On the plea of bankruptcy by the executrix of Julius Jaffe, it is not clear that the schedule included this claim, though the bank was named as a creditor but not as trustee under the declaration of trust by which this claim of the bank depends. The discharge in bankruptcy released the bankrupt from all provable debts known to him except those not scheduled, unless such creditor had notice or actual knowledge of the proceeding in bankruptcy. The burden is on the creditor to prove that his debt was not scheduled: having done so, the burden is on the debtor to prove that the creditor had notice of the bankruptcy proceeding. Hill v. Smith, 260 U.S. 592, 43 S.Ct. 219,67 L.Ed. 419; 8 Corpus Juris Secundum, Bankruptcy, § 586, p. 1588.
Appellees insist that the burden was on the plaintiff to show that it did not have notice of the bankruptcy, and did not meet that burden. Plaintiff's replication does allege that it did not have such notice. Does that allegation impose on plaintiff a burden which the law did not cast on it? Negative averments in pleading need not be proved by the one so doing unless his action or defense is grounded upon it. Freeman v. Blount,172 Ala. 655, 55 So. 293; New York Life Ins. Co. v. Beason,229 Ala. 140, 155 So. 530; Walker v. Palmer, 24 Ala. 358.

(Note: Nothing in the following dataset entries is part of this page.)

-- ==== Sys2Proof/Config.lean ====
section
/-! DEFINITION. What one implementation fixes and what the manual leaves open: opaque constants. No
proof can see their values, so a claim holds whatever they are. -/

namespace Sys2Proof.Config

/-- Which of the two FP32 neighbours a faithful special function delivers (R161): a fixed function of
the operation code (0 VEXP2, 1 VLOG2, 2 VSIN, 3 VCOS, 4 VTANH) and the operand. True: the upper one. -/
opaque upperNeighbour : Nat → BitVec 32 → Bool

/-- SHAKE256 with a 256-bit output (R343, R351): a standard outside the manual. -/
opaque shake256 : List Byte → BitVec 256

/-- XMSS-SHAKE256_20_256 verification of a signature over a message under a key (R343, R350, R351). -/
opaque xmssOk : List Byte → List Byte → List Byte → Bool

/-- Digest of the fused signing key, and of the device identity (R343, R350). -/
opaque fusedKey : BitVec 256
opaque identityDigest : BitVec 256

/-- The fused minimum version of the firmware, and the bytes of flash slots A and B, numbered 0 and 1 (R350). -/
opaque fusedVersion : Nat
opaque flashSlot : Nat → List Byte

/-- A firmware image as a flash slot holds it (R350): the manual gives it no byte layout. -/
structure Firmware where
  version : Nat
  key : List Byte
  signature : List Byte
  signed : List Byte
  deriving DecidableEq, Repr

/-- How a flash slot's bytes are read: `none` where they hold no image. -/
opaque readFirmware : List Byte → Option Firmware

/-- A fresh challenge nonce (R343), indexed by the model's counter of free values. -/
opaque freshNonce : Nat → BitVec 64

/-- What a FREEZEREAD address selects (R342), a 64-bit word of it: a link engine's OUT register, APPLIED or SENDSEQ of
a region, and a replica's stripe; a trace unit's word; a pad's, memory's or sheet's bytes, tags and arming marks; a
thread's registers, its control and queue registers and its payload among them; a channel's word and its held records,
those that wait in the ingress behind the others; a context's handle entries and copy registers; a copy command's
template; a quarto's sheet holders, weights, halves, accumulators, plans and gang arrivals; a semaphore; a group's
configuration and a switch slot's chunk; a link's retry state; a function's control object and launch-queue slots; a
delay table; or a register or SRAM that the state does not hold. -/
inductive FreezeLoc where
  | out (region die link word : Nat)
  | applied (region die link : Nat)
  | sendseq (region die link : Nat)
  | trace (die word : Nat)
  | memory (addr : Nat)
  | pc (thread : Nat)
  | greg (thread r : Nat)
  | vreg (thread r word : Nat)
  | breg (thread r word : Nat)
  | mreg (thread r word : Nat)
  | creg (thread index : Nat)
  | qreg (thread r word : Nat)
  | payload (thread word : Nat)
  | btag (thread r : Nat)
  | tag (granule : Nat)
  | mark (line : Nat)
  | chan (core k word : Nat)
  | record (core k i word : Nat)
  | handle (ctx i word : Nat)
  | copyReg (ctx pad word : Nat)
  | template (chan i word : Nat)
  | sem (k : Nat)
  | holder (quarto sheet : Nat)
  | sheet (addr : Nat)
  | weight (quarto addr : Nat)
  | half (quarto h : Nat)
  | acc (quarto elem word : Nat)
  | plan (quarto ctx word : Nat)
  | arrival (quarto ctx i word : Nat)
  | link (k word : Nat)
  | stripe (region die k word : Nat)
  | group (g word : Nat)
  | slot (i port word : Nat)
  | function (n word : Nat)
  | lslot (n queue i word : Nat)
  | delay (core ctx word : Nat)
  | other
  deriving DecidableEq, Repr, Inhabited

/-- The port's address map (R342): the manual says that an address selects a register or an SRAM word and gives
no map. -/
opaque freezeMap : Nat → FreezeLoc

/-- What a FREEZEREAD of an address outside the modelled state returns, in a module frozen at a cycle. -/
opaque freezeValue : Nat → Nat → BitVec 64

/-- How many exchanges arrive between an MSPREAD's reads of two stripes (R308), by the counter of free values and the
stripe. -/
opaque landed : Nat → Nat → Nat

/-- Bits 31 to 1 of the identification code that IDCODE shifts out, and the pins that SAMPLE captures (R342):
the standard gives their place, the part their values. -/
opaque idcode : BitVec 31
opaque pins : Nat → BitVec 64

/-- Issue cycles of 256 that power management withholds from a cluster, from its die's forecast (R319): the
manual gives the forecast and not the rule. -/
opaque gateFor : BitVec 64 → Nat → BitVec 8

/-- Sensor values that PLDM messages read, and replies to MCTP control messages (R349): their standards and the
part's surroundings fix them. -/
opaque sensor : Nat → BitVec 64
opaque mctpControl : List Byte → List Byte

/-- The scheduling choice when the agenda is empty and nothing is bound to move: which step moves, and
the numbers that name its unit. -/
opaque freeStep : Nat → Nat
opaque freeArg : Nat → Nat

/-- The pairing of an element's first-stage and second-stage entries that a lookup uses while a page
command is in flight (R267): false the current tables, true the entries before the command. -/
opaque oldPairing : Nat → Bool

/-- QSTATE that QUERY reports for a page that stands in host memory (R262, R265): none of the four states. -/
opaque hostPageState : BitVec 2

/-- How many bytes of the compressed zone a page takes (R269), from the page's bytes: the manual fixes the
zone's size and losslessness, not the code. -/
opaque compressedBytes : List Host.Cell → Nat

/-- What a container's sections hold (R351): the manual names them and gives no byte layout within one. -/
structure HandlerImage where
  index : Nat
  entry : BitVec 512
  /-- The frame the handler names, if any. -/
  frame : Option Nat
  /-- The bind cell whose handle CTHANDLE is, if any. -/
  join : Option Nat
  deriving DecidableEq, Repr

structure BindCell where
  frame : Nat
  off : Nat
  path : List Byte
  perms : BitVec 8
  deriving DecidableEq, Repr

structure GatheringImage where
  role : Nat
  code : List Byte
  pad : List Byte
  /-- Logical dies d0..d1 and tiles t0..t1 the gathering is placed on (R89). -/
  place : List (Nat × Nat × Nat × Nat)
  sew : List (Nat × Nat)
  hashes : List (BitVec 256)
  deriving DecidableEq, Repr

/-- The sections of R351. -/
inductive Sect where
  | colophon | gathering | pad | data | handlers | place | sew | bind | pagehash
  deriving DecidableEq, Repr

/-- COLOPHON: the module's name and version, the signer's public key, the digest of every other section in
order, and the signature over it. -/
structure Colophon where
  name : List Byte
  version : Nat
  key : List Byte
  digest : BitVec 256
  signature : List Byte
  deriving DecidableEq, Repr

/-- What the other sections hold. -/
structure Body where
  gatherings : List GatheringImage
  handlers : List HandlerImage
  /-- Sizes of the frames, in bytes. -/
  frames : List Nat
  binds : List BindCell
  /-- Images of `.data` blocks, by bind cell index. -/
  datas : List (Nat × List Byte)
  deriving DecidableEq, Repr

/-- A container: its colophon, the bytes its digest covers, and its other sections. -/
structure Container extends Body where
  colophon : Colophon
  signed : List Byte
  deriving DecidableEq, Repr

/-- The header's section count and table of offsets (R351), from its 60 bytes behind the magic: each section with
its offset and its length, in order. `none` where they break the format. -/
opaque sectionTable : List Byte → Option (List (Sect × Nat × Nat))

/-- How the bytes of the sections are read (R351): `none` where they break the format. -/
opaque readColophon : List Byte → Option Colophon
opaque readBody : List (Sect × List Byte) → Option Body

end Sys2Proof.Config
end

This principle applies to an allegation of an absence of notice. Carroll v. Malone, 28 Ala. 521, 525; Hunt's Heirs v. Ellison's Heirs, 32 Ala. 173, 213; Somerall v. Citizens' Bank,211 Ala. 630, 101 So. 429; Slaughter v. First National Bank,109 Ala. 157, 19 So. 430; Elmore County Bank v. Avant, 189 Ala. 418,66 So. 509.
The burden here was not on plaintiff to prove an absence of notice by it of the bankruptcy proceeding. We cannot say that on the issue so made by the plea and replication the defendant executor was due the affirmative charge.

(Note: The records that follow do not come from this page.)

-- ==== Sys2Proof/Decode.lean ====
section
/-! DEFINITION. Decoding a 96-bit word (R91 to R102) and, after it, the encoder written from the
same tables. Words are naturals below 2^96; a field [hi:lo] is `bits w lo (hi - lo + 1)` (R3). -/

namespace Sys2Proof

/-- The field of `n` bits of `w` whose lowest bit is `lo`. -/
def bits (w lo n : Nat) : Nat := w / 2 ^ lo % 2 ^ n

/-- `v` read as an `n`-bit two's-complement number. -/
def asInt (v n : Nat) : Int := if v < 2 ^ (n - 1) then v else (v : Int) - 2 ^ n

/-- The encoding trap a word raises: its cause code (R110) and the FIELD and VALUE of R102. -/
structure EncErr where
  /-- 0x01 ILLEGAL_OPCODE, 0x02 ILLEGAL_OPERAND, 0x03 ILLEGAL_MODIFIER. -/
  cause : Nat
  field : Nat
  value : Nat
  deriving DecidableEq, Repr

/-- tinfo of an encoding trap (R102). -/
def EncErr.tinfo (e : EncErr) : Nat := e.value * 65536 + e.field

/-- An operand field read by R95. A KIND 011 field keeps its displacement; `ptr` rows demand zero. -/
inductive Opd where
  | nil
  | g (r : GReg)
  | v (r : VReg)
  | p (b : BReg) (disp : BitVec 11)
  | q (o : QOp)
  | m (r : MReg)
  | i (x : Imm)
  | c (r : CReg)
  deriving DecidableEq, Repr

/-- The KIND codes a row accepts in one position, and whether KIND 011 is a pointer value there. -/
structure Kinds where
  none : Bool := false
  g : Bool := false
  v : Bool := false
  mem : Bool := false
  ptr : Bool := false
  q : Bool := false
  m : Bool := false
  i : Bool := false
  c : Bool := false
  deriving DecidableEq, Repr

/-- The modifier groups of a format T word (R96). -/
structure Mods where
  et : Nat
  rnd : Nat
  ord : Nat
  scp : Nat
  m7 : Nat
  deriving DecidableEq, Repr

/-- Reads MOD (R96). -/
def modsOf (md : Nat) : Mods :=
  { et := bits md 16 4, rnd := bits md 13 3, ord := bits md 10 3, scp := bits md 7 3, m7 := bits md 0 7 }

/-- Reads an operand field; the error value is the KIND found (R95, R102). -/
def decodeOpd (k : Kinds) (f : Nat) : Except Nat Opd :=
  match bits f 15 3 with
  | 0 => if k.none && bits f 0 15 == 0 then .ok .nil else .error 0
  | 1 => if k.g && bits f 6 9 == 0 then .ok (.g (BitVec.ofNat 6 (bits f 0 6))) else .error 1
  | 2 => if k.v && bits f 5 10 == 0 then .ok (.v (BitVec.ofNat 5 (bits f 0 5))) else .error 2
  | 3 =>
    if k.mem || (k.ptr && bits f 4 11 == 0) then
      .ok (.p (BitVec.ofNat 4 (bits f 0 4)) (BitVec.ofNat 11 (bits f 4 11)))
    else .error 3
  | 4 =>
    if k.q && bits f 11 4 == 0 then
      .ok (.q { q := BitVec.ofNat 4 (bits f 0 4), c := BitVec.ofNat 6 (bits f 4 6), adv := bits f 10 1 == 1 })
    else .error 4
  | 5 => if k.m && bits f 3 12 == 0 then .ok (.m (BitVec.ofNat 3 (bits f 0 3))) else .error 5
  | 6 => if k.i then .ok (.i (BitVec.ofNat 15 (bits f 0 15))) else .error 6
  | _ => if k.c && bits f 9 6 == 0 then .ok (.c (BitVec.ofNat 9 (bits f 0 9))) else .error 7

/-! ### Kind sets named as the entries name them (R115) -/

def kN : Kinds := { none := true }
def kG : Kinds := { g := true }
def kNG : Kinds := { none := true, g := true }
def kGI : Kinds := { g := true, i := true }
def kNGI : Kinds := { none := true, g := true, i := true }
def kI : Kinds := { i := true }
def kB : Kinds := { ptr := true }
def kNB : Kinds := { none := true, ptr := true }
def kMem : Kinds := { mem := true }
def kMemQ : Kinds := { mem := true, q := true }
def kQ : Kinds := { q := true }
def kV : Kinds := { v := true }
def kVGI : Kinds := { v := true, g := true, i := true }
def kVG : Kinds := { v := true, g := true }
def kM : Kinds := { m := true }
def kNM : Kinds := { none := true, m := true }
def kC : Kinds := { c := true }

/-! ### Accepted modifier values -/

def etNone (e : Nat) : Bool := e == 0
def etInt (e : Nat) : Bool := e < 8
def etSigned (e : Nat) : Bool := e == 0 || e == 2 || e == 4 || e == 6
def etUnsigned (e : Nat) : Bool := e == 1 || e == 3 || e == 5 || e == 7
def etLd (e : Nat) : Bool := e < 13
def etAtom (e : Nat) : Bool := e == 4 || e == 5 || e == 6 || e == 7
def etFp (e : Nat) : Bool := e == 8 || e == 9 || e == 10
def etF32 (e : Nat) : Bool := e == 10
def etPack2 (e : Nat) : Bool := e == 8 || e == 9
def etPack4 (e : Nat) : Bool := e == 11 || e == 12 || e == 13
def etUnpk (e : Nat) : Bool := e == 8 || e == 9 || (11 ≤ e && e ≤ 14)
def etGath (e : Nat) : Bool := e == 4 || e == 5 || e == 6 || e == 7 || e == 10
def etMat (e : Nat) : Bool := e == 0 || e == 1 || e == 8 || e == 9 || (11 ≤ e && e ≤ 14)
def etMaccld (e : Nat) : Bool := e == 4 || e == 6 || e == 7 || e == 10
def etDrain (e : Nat) : Bool := e ≤ 4 || (7 ≤ e && e ≤ 11)
def etMladd (e : Nat) : Bool := e == 6 || e == 10
def etMlread (e : Nat) : Bool := e == 6 || e == 7 || e == 10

Appellant also filed a replication that the bankrupt promised to pay the debt after he had been adjudged a bankrupt and after he was discharged. This is of course a good answer to the plea. Harvey v. Bodman, 212 Ala. 503, 103 So. 569; Nix Son v. Choate, 216 Ala. 189, 113 So. 16.

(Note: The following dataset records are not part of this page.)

/-- A queued port command with its issuer and progress. -/
structure PortOp where
  /-- Its number in acceptance order. -/
  seq : Nat := 0
  cmd : PortCmd := .mdrev 0 0 {}
  /-- The quarto whose port accepted it. -/
  quarto : Nat := 0
  core : Nat := 0
  ctx : Nat := 0
  hidx : Nat := 0
  tag : Nat := 0
  /-- The completion's header, formed at issue (R194, R205). -/
  hdr : BitVec 128 := 0
  launch : Option Nat := none
  /-- Its release publishes to the completion activation (R205, R212). -/
  rel : Bool := false
  party : Nat := 0
  /-- Beats performed. -/
  beat : Nat := 0
  /-- A drain's FSPEC, FOVF, FINEX and FSAT so far (R194). -/
  flags : BitVec 4 := 0
  deriving DecidableEq, Repr, Inhabited

/-- A quarto. Sheet bytes and accumulator elements stand in `State.sheetMem` and `State.acc`. -/
structure Quarto where
  /-- Holder of each sheet (R184). -/
  holder : Tab Nat := []
  halves : Tab Half := []
  weights : Weights := {}
  /-- Barrier state and plan of each context (R186, R221). -/
  barrier : Tab (List Arrival) := []
  plans : Tab Plan := []
  deriving DecidableEq, Repr, Inhabited

/-! ### Launches and the done tree (R39 to R42, R312 to R314) -/

/-- A launch queue's slot: the record's bytes, whether its launch has started, what its write carries. -/
structure LSlot where
  bytes : List Byte := []
  started : Bool := false
  /-- The launch it started. -/
  launch : Option Nat := none
  arrTs : Nat := 0
  know : Know := []
  deriving DecidableEq, Repr, Inhabited

/-- A launch queue (R312). -/
structure LQueue where
  cfg : BitVec 256 := 0
  slots : List LSlot := []
  /-- The launch that the queue last started, until its DONEQ is written (R314). -/
  busy : Option Nat := none
  /-- What the previous launch's done edge carries (R314). -/
  carry : Know := []
  deriving DecidableEq, Repr, Inhabited

/-- A launch under way. -/
structure Launch where
  fn : Nat := 0
  queue : Nat := 0
  ctx : Nat := 0
  lid : Word := 0
  doneq : BitVec 20 := 0
  /-- Generations of the handles that `doneq`, `sig` and `patch` name, as the record was taken (R16). -/
  doneqGen : Nat := 0
  sigGen : Nat := 0
  patchGen : Nat := 0
  /-- Physical cores that participate, with their logical words (R41). -/
  cores : List (Nat × Nat) := []
  root : Nat := 0
  /-- DLIMIT in µs, and the cycle of the done deadline once an activation has been posted. -/
  dlimit : Nat := 0
  deadline : Option Nat := none
  /-- A patch (R354): CONTH. -/
  patch : Option (BitVec 20) := none
  /-- Cores that have contributed. -/
  contributed : List Nat := []
  /-- At each core: combined word and how many of the words it awaits have come, and what they carry. -/
  words : Tab (Word × Nat) := []
  knows : Tab Know := []
  /-- A core's history bits [15:12] (R42). -/
  history : Tab (BitVec 4) := []
  /-- What the words that have reached the root carry (R47). -/
  know : Know := []
  /-- The 16 bytes the root keeps to append (R41). -/
  pending : Option (List Byte) := none
  written : Bool := false
  /-- Signal event word, until it has been raised (R314). -/
  sig : Option (BitVec 20 × Nat) := none
  pins : List (Nat × Nat) := []
  deriving DecidableEq, Repr, Inhabited

/-- A done-tree word on its way: launch, sending core, receiving core. -/
structure DoneMsg where
  launch : Nat := 0
  src : Nat := 0
  dst : Nat := 0
  word : Word := 0
  know : Know := []
  /-- A flag-only word (R42). -/
  dup : Bool := false
  /-- Its place in the order of sending (R274). -/
  flit : Nat := 0
  deriving DecidableEq, Repr, Inhabited

/-! ### Contexts and functions -/

/-- What R328 step 5 saves of one tile: a pad's first `size` bytes with their tags and arming marks, its
semaphores and copy commands, and the ordering state of all of these. Keys are those of the live tables. -/
structure Saved where
  size : Nat := 0
  cells : List Host.Cell := []
  tags : Tab Bool := []
  marks : Tab Bool := []
  sems : Tab Nat := []
  copies : Tab (List CopyCmd) := []
  lines : Tab (List LineAcc) := []
  vars : Tab SyncVar := []
  semCarry : Carry := []
  swCarry : Carry := []
  joinCarry : Carry := []
  deriving DecidableEq, Repr, Inhabited

/-- A context (R325). -/
structure Ctx where
  live : Bool := false
  fn : Nat := 0
  slot : Nat := 0
  priv : Nat := 0
  govern : Nat := 0
  htent : Nat := 0
  hlog : Nat := 0
  /-- HALVES (R325). -/
  halves : BitVec 256 := 0
  handles : Tab HEntry := []
  binds : List Bind := []
  /-- FHIDX and DHIDX are 0xFFFF at reset: no handler (R109). -/
  tvec : Word := 0xFFFF00000000
  tscratch : Word := 0
  hbase : Word := 0
  htsize : Word := 0
  coretab : Word := 0
  routetab : Word := 0
  dvec : Word := 0xFFFF00000000
  /-- The frame handle on each pad (R35). -/
  frames : Tab Nat := []
  /-- Stopped by CODE_INTEGRITY (R353). -/
  stopped : Bool := false
  /-- TTAB and windows of each tile (R231). -/
  copyRegs : Tab CopyRegs := []
  /-- State saved at a slice's end, by tile (R328). -/
  saved : Tab Saved := []
  /-- Restore routines to run on each core when it next holds the tile cores (R328). -/
  restores : Tab (List Nat) := []
  /-- Cycles it has held its quartos, up to the start of the running slice (R188). -/
  ran : Nat := 0
  deriving DecidableEq, Repr, Inhabited

/-- The function record of R321. -/
structure FnRec where
  quartos : BitVec 128 := 0
  slice : Nat := 0
  deadline : Nat := 0
  slotq : Nat := 0
  nameq : Nat := 0
  sheetq : Nat := 0
  copych : BitVec 8 := 0
  maxmoves : Nat := 0
  window : Nat := 0
  zone : Nat := 0
  htlog : Nat := 0
  nctx : Nat := 0
  fuse : Nat := 0
  world : Bool := false
  deriving DecidableEq, Repr, Inhabited

/-- Phase of a partition's slice (R327 to R329). -/
inductive SlicePh where
  | run
  /-- The slice ends: 0 by time, 1 by YIELD, 2 idle, 3 for a migration. Dies on which steps 1 to 3 are done and
  save routines run, dies on which step 5 is done, and dies that have reported READY. -/
  | ending (why : Nat) (saving saved ready : List Nat)
  deriving DecidableEq, Repr, Inhabited

/-- Migration state of a function (R330 to R332). -/
structure Migr where
  /-- 0 RUNNING, 1 PRECOPY, 2 STOPPING, 3 STOPPED, 4 RESUMING, 7 ERROR. -/
  st : Nat := 0
  err : Nat := 0
  /-- 64 KiB units whose dirty bits are clear while tracking; all others are dirty. -/
  clean : List Nat := []
  pass : Nat := 0
  wpos : Nat := 0
  /-- Bytes from WPOS on: formed, or written by the host. -/
  image : List Byte := []
  /-- Every byte of the image so far: formed, or passed by WPOS. -/
  seen : List Byte := []
  /-- PRECOPY: where the sweep goes on. STOPPED: how many records after the last page have been formed. -/
  stage : Nat := 0
  /-- Cycle at which STOPPING times out. -/
  stopAt : Nat := 0
  /-- RESUMING: how many bytes of `seen` have been consumed, and the records, as (TYPE, KEY, body). -/
  eaten : Nat := 0
  recs : List (Nat × Nat × List Byte) := []
  deriving DecidableEq, Repr, Inhabited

The evidence was probably sufficient to carry that issue to the jury also. 8 Corpus Juris Secundum, Bankruptcy, § 587, p. 1591; Dantzler v. Scheuer, 203 Ala. 89, 82 So. 103. Its effect is not necessary to a decision now to be made.
The defendant Carrye B. Jaffe, individually, also pleaded that she signed the note as security for her husband's debt. She was not due an affirmative instruction on that issue, but discussion of it by us would not be appropriate in the light of the new trial to be had. Moreover, plaintiff also replied that it was a holder in due course of the note without notice of such defense. This issue was also one for the jury.
There was evidence of the facts alleged in pleas 4 and 6, and the verdict of the jury could have been based on those pleas. Defendants were not due the affirmative charge on other pleas, so that there was *Page 573 prejudicial error in overruling demurrer to pleas 4 and 6, for which the judgment must be reversed.
Reversed and remanded.
THOMAS, BROWN, and LIVINGSTON, JJ., concur.